BEGIN Study material

-- ==== Sys2Proof/Machine/Flags.lean ====
section
/-! DEFINITION. The ALU operations every format shares and the flags they give (40_ri.md R141 to R148, 41_rr.md R181,
42_rrr.md R201). -/

namespace Sys2Proof.Machine

/-- The nine operations of RR and of the address operation of RRM (41_rr.md R180 to R190). -/
inductive AluOp where
  | add | addc | sub | subb | and | or | xor
  /-- logical shift -/
  | sh
  /-- arithmetic shift -/
  | sha
deriving DecidableEq, Repr

/-- What an operation makes of the C flag when the flags are written (R146). -/
inductive CarryRule where
  /-- C becomes this bit -/
  | is (b : Bool)
  /-- C is left as it was (RR logic) -/
  | keep
  /-- `draw` from both values: left shift by 0 (`SHL0_C`, D10) -/
  | anyBit
  /-- `draw` from 0 and the old C: RRR logic (`RRR_LOGIC_C`, D12) -/
  | zeroOrOld
deriving DecidableEq, Repr

/-- The C flag a rule gives, from the old C and a free bit (60_exceptions.md R353). -/
def CarryRule.apply (old free : Bool) : CarryRule → Bool
  | .is b => b
  | .keep => old
  | .anyBit => free
  | .zeroOrOld => free && old

/-- The rule uses a free bit. -/
def CarryRule.draws : CarryRule → Bool
  | .is _ => false
  | .keep => false
  | .anyBit => true
  | .zeroOrOld => true

/-- The result of an operation, its overflow and its carry rule. -/
structure AluOut where
  r : Word
  ovf : Bool
  carry : CarryRule
deriving DecidableEq, Repr

/-- `a + b' + cin` as an integer, wrapped; carry out and overflow of that sum (R141, R145; D6, D7, log 25). -/
def addWithCarry (a b' : Word) (cin : Bool) : AluOut :=
  let t := a.toNat + b'.toNat + cin.toNat
  let r := BitVec.ofNat 32 t
  ⟨r, a.msb == b'.msb && r.msb != a.msb, .is (decide (4294967296 ≤ t))⟩

/-- A shift by the signed amount `b`: left for 0 to 31, right for -1 to -31, no other amount defined (R142). An arithmetic
right shift copies bit 31 down (D9, log 26). -/
def shift (arithmetic : Bool) (a b : Word) : Option AluOut :=
  if 0 ≤ b.toInt ∧ b.toInt ≤ 31 then
    let n := b.toInt.toNat
    some ⟨a <<< n, false, if n = 0 then .anyBit else .is (a.getLsbD (32 - n))⟩
  else if -31 ≤ b.toInt ∧ b.toInt ≤ -1 then
    let m := (-b.toInt).toNat
    some ⟨if arithmetic then a.sshiftRight m else a >>> m, false, .is false⟩
  else none

/-- An operation on `a` and `b` with the C flag `c`; `logic` is the format's carry rule for and, or, xor (R141, R142, R146,
R148). -/
def alu (op : AluOp) (logic : CarryRule) (a b : Word) (c : Bool) : Option AluOut :=
  match op with
  | .add => some (addWithCarry a b false)
  | .addc => some (addWithCarry a b c)
  | .sub => some (addWithCarry a (~~~b) true)
  | .subb => some (addWithCarry a (~~~b) c)
  | .and => some ⟨a &&& b, false, logic⟩
  | .or => some ⟨a ||| b, false, logic⟩
  | .xor => some ⟨a ^^^ b, false, logic⟩
  | .sh => shift false a b
  | .sha => shift true a b

/-- The operation's value only, as op1 of RRR and the address operation of RRM use it: its carry and overflow go nowhere
(42_rrr.md R201, 44_rrm.md R251). -/
def aluValue (op : AluOp) (a b : Word) (c : Bool) : Except Stop Word :=
  match alu op .keep a b c with
  | some o => .ok o.r
  | none => .error (.refuse .shiftRange)

/-- The flags an operation's result writes (R143 to R146). -/
def AluOut.flags (o : AluOut) (old : Flags) (free : Bool) : Flags :=
  ⟨o.r == 0#32, o.r.msb, o.ovf, o.carry.apply old.c free⟩

/-- The effect of an ALU instruction: `Rd <- a op b` at time 2 and, if and only if `F` is 1, the flags (R140, R147). -/
def State.aluEffect (s : State) (logic : CarryRule) (op : AluOp) (rd : RegNum) (f : Bool) (a b : Word) : Except Stop Effect :=
  match alu op logic a b s.flags.c with
  | none => .error (.refuse .shiftRange)
  | some o =>
    .ok { write := some ⟨rd, o.r⟩
          flags := if f then some (o.flags s.flags (Config.freeBit s.draws)) else none
          drew := f && o.carry.draws }

/-- The condition table (45_br.md R292). -/
def Cond.holds (c : Cond) (fl : Flags) : Bool :=
  match c with
  | .t => true
  | .f => false
  | .hi => fl.c && !fl.z
  | .ls => !fl.c || fl.z
  | .cc => !fl.c
  | .cs => fl.c
  | .ne => !fl.z
  | .eq => fl.z
  | .vc => !fl.v
  | .vs => fl.v
  | .pl => !fl.n
  | .mi => fl.n
  | .ge => (fl.n && fl.v) || (!fl.n && !fl.v)
  | .lt => (fl.n && !fl.v) || (!fl.n && fl.v)
  | .gt => (fl.n && fl.v && !fl.z) || (!fl.n && !fl.v && !fl.z)
  | .le => fl.z || (fl.n && !fl.v) || (!fl.n && fl.v)

end Sys2Proof.Machine
end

END Study material

• _Work instruction_
Read through the entries above and copy each line that has the string "none" in it.

• _Answer below_
  else none
  | none => .error (.refuse .shiftRange)
  | none => .error (.refuse .shiftRange)
          flags := if f then some (o.flags s.flags (Config.freeBit s.draws)) else none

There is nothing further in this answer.